State-run Bharat Petroleum Corporation (BPCL) reported a six per cent decline in its net profit for the December 2017 ended quarter, a fall led by higher expenses.
The state-run oil marketer on Friday also said the company's board of directors also declared an interim dividend of Rs 14 per equity share.
For the October-December 2017 period, BPCL reported a standalone net profit of Rs 21.43 billion, 6% lower from Rs 22.71 billion reported in the same period a year back. Total income for the quarter under review was at Rs 709.22 billion, 10% higher from Rs 646.46 billion reported in the same period a year back. Total expenses, on the other hand, were 11% higher at Rs 678.84 billion, against Rs 613.97 billion reported in the corresponding quarter a year back.

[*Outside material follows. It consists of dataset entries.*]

@[simp] theorem State.edgeInBurst_frame (k : IKind) (edge : Nat) (s : State) :
   (s.edgeInBurst k edge).now = s.now ∧ (s.edgeInBurst k edge).heldInReset = s.heldInReset ∧
    (s.edgeInBurst k edge).resetLow = s.resetLow ∧ (s.edgeInBurst k edge).settings = s.settings ∧
    (s.edgeInBurst k edge).lib = s.lib ∧ (s.edgeInBurst k edge).queue = s.queue ∧
    (s.edgeInBurst k edge).engine = s.engine ∧ (s.edgeInBurst k edge).carrier = s.carrier ∧
    (s.edgeInBurst k edge).ind = s.ind ∧ (s.edgeInBurst k edge).keys = s.keys ∧
    (s.edgeInBurst k edge).kLines = s.kLines ∧ (s.edgeInBurst k edge).rx.lineHigh = s.rx.lineHigh ∧
    (s.edgeInBurst k edge).rx.filtered = s.rx.filtered ∧
    (s.edgeInBurst k edge).rx.blankTail = s.rx.blankTail ∧
    (s.edgeInBurst k edge).rx.nextOrder = s.rx.nextOrder ∧
    (s.edgeInBurst k edge).rx.candidate = s.rx.candidate ∧
    (s.edgeInBurst k edge).matcher = s.matcher ∧ (s.edgeInBurst k edge).tracker = s.tracker ∧
    (s.edgeInBurst k edge).learn = s.learn ∧ (s.edgeInBurst k edge).link.replies = s.link.replies ∧
    (s.edgeInBurst k edge).link.intake = s.link.intake ∧
    (s.edgeInBurst k edge).link.handler = s.link.handler ∧
    (s.edgeInBurst k edge).link.cache = s.link.cache ∧
    (s.edgeInBurst k edge).link.receiver = s.link.receiver ∧
    (s.edgeInBurst k edge).link.interByte = s.link.interByte ∧
    (s.edgeInBurst k edge).link.listenFrom = s.link.listenFrom ∧
    (s.edgeInBurst k edge).link.seq = s.link.seq ∧ (s.edgeInBurst k edge).link.fast = s.link.fast ∧
    (s.edgeInBurst k edge).store = s.store ∧ (s.edgeInBurst k edge).supply = s.supply ∧
    (s.edgeInBurst k edge).doze = s.doze ∧ (s.edgeInBurst k edge).freeUses = s.freeUses ∧
    (s.edgeInBurst k edge).pending = s.pending := by
  simp [State.heldInReset_eq, State.edgeInBurst]

@[simp] theorem State.setFiltered_frame (k : IKind) (s : State) :
   (s.setFiltered k).now = s.now ∧ (s.setFiltered k).heldInReset = s.heldInReset ∧
    (s.setFiltered k).resetLow = s.resetLow ∧ (s.setFiltered k).settings = s.settings ∧
    (s.setFiltered k).lib = s.lib ∧ (s.setFiltered k).queue = s.queue ∧
    (s.setFiltered k).engine = s.engine ∧ (s.setFiltered k).carrier = s.carrier ∧
    (s.setFiltered k).ind = s.ind ∧ (s.setFiltered k).keys = s.keys ∧
    (s.setFiltered k).kLines = s.kLines ∧ (s.setFiltered k).rx.state = s.rx.state ∧
    (s.setFiltered k).rx.lineHigh = s.rx.lineHigh ∧
    (s.setFiltered k).rx.blankTail = s.rx.blankTail ∧
    (s.setFiltered k).rx.burstEnd = s.rx.burstEnd ∧
    (s.setFiltered k).rx.markLimit = s.rx.markLimit ∧ (s.setFiltered k).rx.slotA = s.rx.slotA ∧
    (s.setFiltered k).rx.slotB = s.rx.slotB ∧ (s.setFiltered k).rx.nextOrder = s.rx.nextOrder ∧
    (s.setFiltered k).rx.lastEdge = s.rx.lastEdge ∧ (s.setFiltered k).matcher = s.matcher ∧
    (s.setFiltered k).tracker = s.tracker ∧ (s.setFiltered k).learn = s.learn ∧
    (s.setFiltered k).link = s.link ∧ (s.setFiltered k).store = s.store ∧
    (s.setFiltered k).supply = s.supply ∧ (s.setFiltered k).doze = s.doze ∧
    (s.setFiltered k).freeUses = s.freeUses ∧ (s.setFiltered k).pending = s.pending := by
  simp [State.heldInReset_eq, State.setFiltered]

@[simp] theorem State.receiverEdge_frame (k : IKind) (edge : Nat) (s : State) :
   (s.receiverEdge k edge).now = s.now ∧ (s.receiverEdge k edge).heldInReset = s.heldInReset ∧
    (s.receiverEdge k edge).resetLow = s.resetLow ∧ (s.receiverEdge k edge).settings = s.settings ∧
    (s.receiverEdge k edge).lib = s.lib ∧ (s.receiverEdge k edge).queue = s.queue ∧
    (s.receiverEdge k edge).engine = s.engine ∧ (s.receiverEdge k edge).carrier = s.carrier ∧
    (s.receiverEdge k edge).ind = s.ind ∧ (s.receiverEdge k edge).keys = s.keys ∧
    (s.receiverEdge k edge).kLines = s.kLines ∧
    (s.receiverEdge k edge).rx.lineHigh = s.rx.lineHigh ∧
    (s.receiverEdge k edge).rx.filtered = s.rx.filtered ∧
    (s.receiverEdge k edge).rx.blankTail = s.rx.blankTail ∧
    (s.receiverEdge k edge).rx.nextOrder = s.rx.nextOrder ∧
    (s.receiverEdge k edge).rx.candidate = s.rx.candidate ∧
    (s.receiverEdge k edge).matcher = s.matcher ∧ (s.receiverEdge k edge).tracker = s.tracker ∧
    (s.receiverEdge k edge).learn = s.learn ∧
    (s.receiverEdge k edge).link.replies = s.link.replies ∧
    (s.receiverEdge k edge).link.intake = s.link.intake ∧
    (s.receiverEdge k edge).link.handler = s.link.handler ∧
    (s.receiverEdge k edge).link.cache = s.link.cache ∧
    (s.receiverEdge k edge).link.receiver = s.link.receiver ∧
    (s.receiverEdge k edge).link.interByte = s.link.interByte ∧
    (s.receiverEdge k edge).link.listenFrom = s.link.listenFrom ∧
    (s.receiverEdge k edge).link.seq = s.link.seq ∧
    (s.receiverEdge k edge).link.fast = s.link.fast ∧ (s.receiverEdge k edge).store = s.store ∧
    (s.receiverEdge k edge).supply = s.supply ∧ (s.receiverEdge k edge).doze = s.doze ∧
    (s.receiverEdge k edge).freeUses = s.freeUses ∧
    (s.receiverEdge k edge).pending = s.pending := by
  unfold State.receiverEdge; (repeat' split) <;> simp [State.heldInReset_eq]

@[simp] theorem State.filteredEdge_frame (k : IKind) (edge : Nat) (s : State) :
   (s.filteredEdge k edge).now = s.now ∧ (s.filteredEdge k edge).heldInReset = s.heldInReset ∧
    (s.filteredEdge k edge).resetLow = s.resetLow ∧ (s.filteredEdge k edge).settings = s.settings ∧
    (s.filteredEdge k edge).lib = s.lib ∧ (s.filteredEdge k edge).queue = s.queue ∧
    (s.filteredEdge k edge).engine = s.engine ∧ (s.filteredEdge k edge).carrier = s.carrier ∧
    (s.filteredEdge k edge).ind = s.ind ∧ (s.filteredEdge k edge).keys = s.keys ∧
    (s.filteredEdge k edge).kLines = s.kLines ∧
    (s.filteredEdge k edge).rx.lineHigh = s.rx.lineHigh ∧
    (s.filteredEdge k edge).rx.blankTail = s.rx.blankTail ∧
    (s.filteredEdge k edge).rx.nextOrder = s.rx.nextOrder ∧
    (s.filteredEdge k edge).matcher = s.matcher ∧ (s.filteredEdge k edge).tracker = s.tracker ∧
    (s.filteredEdge k edge).learn = s.learn ∧
    (s.filteredEdge k edge).link.replies = s.link.replies ∧
    (s.filteredEdge k edge).link.intake = s.link.intake ∧
    (s.filteredEdge k edge).link.handler = s.link.handler ∧
    (s.filteredEdge k edge).link.cache = s.link.cache ∧
    (s.filteredEdge k edge).link.receiver = s.link.receiver ∧
    (s.filteredEdge k edge).link.interByte = s.link.interByte ∧
    (s.filteredEdge k edge).link.listenFrom = s.link.listenFrom ∧
    (s.filteredEdge k edge).link.seq = s.link.seq ∧
    (s.filteredEdge k edge).link.fast = s.link.fast ∧ (s.filteredEdge k edge).store = s.store ∧
    (s.filteredEdge k edge).supply = s.supply ∧ (s.filteredEdge k edge).doze = s.doze ∧
    (s.filteredEdge k edge).freeUses = s.freeUses ∧
    (s.filteredEdge k edge).pending = s.pending := by
  simp [State.heldInReset_eq, State.filteredEdge]

@[simp] theorem State.confirmGlitch_frame (s : State) :
   s.confirmGlitch.now = s.now ∧ s.confirmGlitch.heldInReset = s.heldInReset ∧
    s.confirmGlitch.resetLow = s.resetLow ∧ s.confirmGlitch.settings = s.settings ∧
    s.confirmGlitch.lib = s.lib ∧ s.confirmGlitch.queue = s.queue ∧
    s.confirmGlitch.engine = s.engine ∧ s.confirmGlitch.carrier = s.carrier ∧
    s.confirmGlitch.ind = s.ind ∧ s.confirmGlitch.keys = s.keys ∧
    s.confirmGlitch.kLines = s.kLines ∧ s.confirmGlitch.rx.lineHigh = s.rx.lineHigh ∧
    s.confirmGlitch.rx.blankTail = s.rx.blankTail ∧ s.confirmGlitch.rx.nextOrder = s.rx.nextOrder ∧
    s.confirmGlitch.matcher = s.matcher ∧ s.confirmGlitch.tracker = s.tracker ∧
    s.confirmGlitch.learn = s.learn ∧ s.confirmGlitch.link.replies = s.link.replies ∧
    s.confirmGlitch.link.intake = s.link.intake ∧ s.confirmGlitch.link.handler = s.link.handler ∧
    s.confirmGlitch.link.cache = s.link.cache ∧ s.confirmGlitch.link.receiver = s.link.receiver ∧
    s.confirmGlitch.link.interByte = s.link.interByte ∧
    s.confirmGlitch.link.listenFrom = s.link.listenFrom ∧ s.confirmGlitch.link.seq = s.link.seq ∧
    s.confirmGlitch.link.fast = s.link.fast ∧ s.confirmGlitch.store = s.store ∧
    s.confirmGlitch.supply = s.supply ∧ s.confirmGlitch.doze = s.doze ∧
    s.confirmGlitch.freeUses = s.freeUses ∧ s.confirmGlitch.pending = s.pending := by
  unfold State.confirmGlitch; (repeat' split) <;> simp [State.heldInReset_eq]

@[simp] theorem State.setRxinLine_frame (high : Bool) (s : State) :
   (s.setRxinLine high).now = s.now ∧ (s.setRxinLine high).heldInReset = s.heldInReset ∧
    (s.setRxinLine high).resetLow = s.resetLow ∧ (s.setRxinLine high).settings = s.settings ∧
    (s.setRxinLine high).lib = s.lib ∧ (s.setRxinLine high).queue = s.queue ∧
    (s.setRxinLine high).engine = s.engine ∧ (s.setRxinLine high).carrier = s.carrier ∧
    (s.setRxinLine high).ind = s.ind ∧ (s.setRxinLine high).keys = s.keys ∧
    (s.setRxinLine high).kLines = s.kLines ∧ (s.setRxinLine high).rx.state = s.rx.state ∧
    (s.setRxinLine high).rx.filtered = s.rx.filtered ∧
    (s.setRxinLine high).rx.blankTail = s.rx.blankTail ∧
    (s.setRxinLine high).rx.burstEnd = s.rx.burstEnd ∧
    (s.setRxinLine high).rx.markLimit = s.rx.markLimit ∧
    (s.setRxinLine high).rx.slotA = s.rx.slotA ∧ (s.setRxinLine high).rx.slotB = s.rx.slotB ∧
    (s.setRxinLine high).rx.nextOrder = s.rx.nextOrder ∧
    (s.setRxinLine high).rx.candidate = s.rx.candidate ∧
    (s.setRxinLine high).rx.lastEdge = s.rx.lastEdge ∧ (s.setRxinLine high).matcher = s.matcher ∧
    (s.setRxinLine high).tracker = s.tracker ∧ (s.setRxinLine high).learn = s.learn ∧
    (s.setRxinLine high).link = s.link ∧ (s.setRxinLine high).store = s.store ∧
    (s.setRxinLine high).supply = s.supply ∧ (s.setRxinLine high).doze = s.doze ∧
    (s.setRxinLine high).freeUses = s.freeUses ∧ (s.setRxinLine high).pending = s.pending := by
  simp [State.heldInReset_eq, State.setRxinLine]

The company's average gross refining margins (GRM) for the December quarter was at $ 7.89 per barrel, against $5.90 per barrel reported for the corresponding quarter a year ago. GRM is the difference between the value of goods produced by an oil refinery and the price of the raw material used in manufacturing it.
Total market sales for the nine-month period of April-December 2017, was at 30.48 million tonnes, against 28.42 million tonnes reported of the same period a year ago. The seven percent rise, the company said, was led by the retail sale of petrol and diesel, in addition to demand rise seen for liquefied petroleum gas (LPG).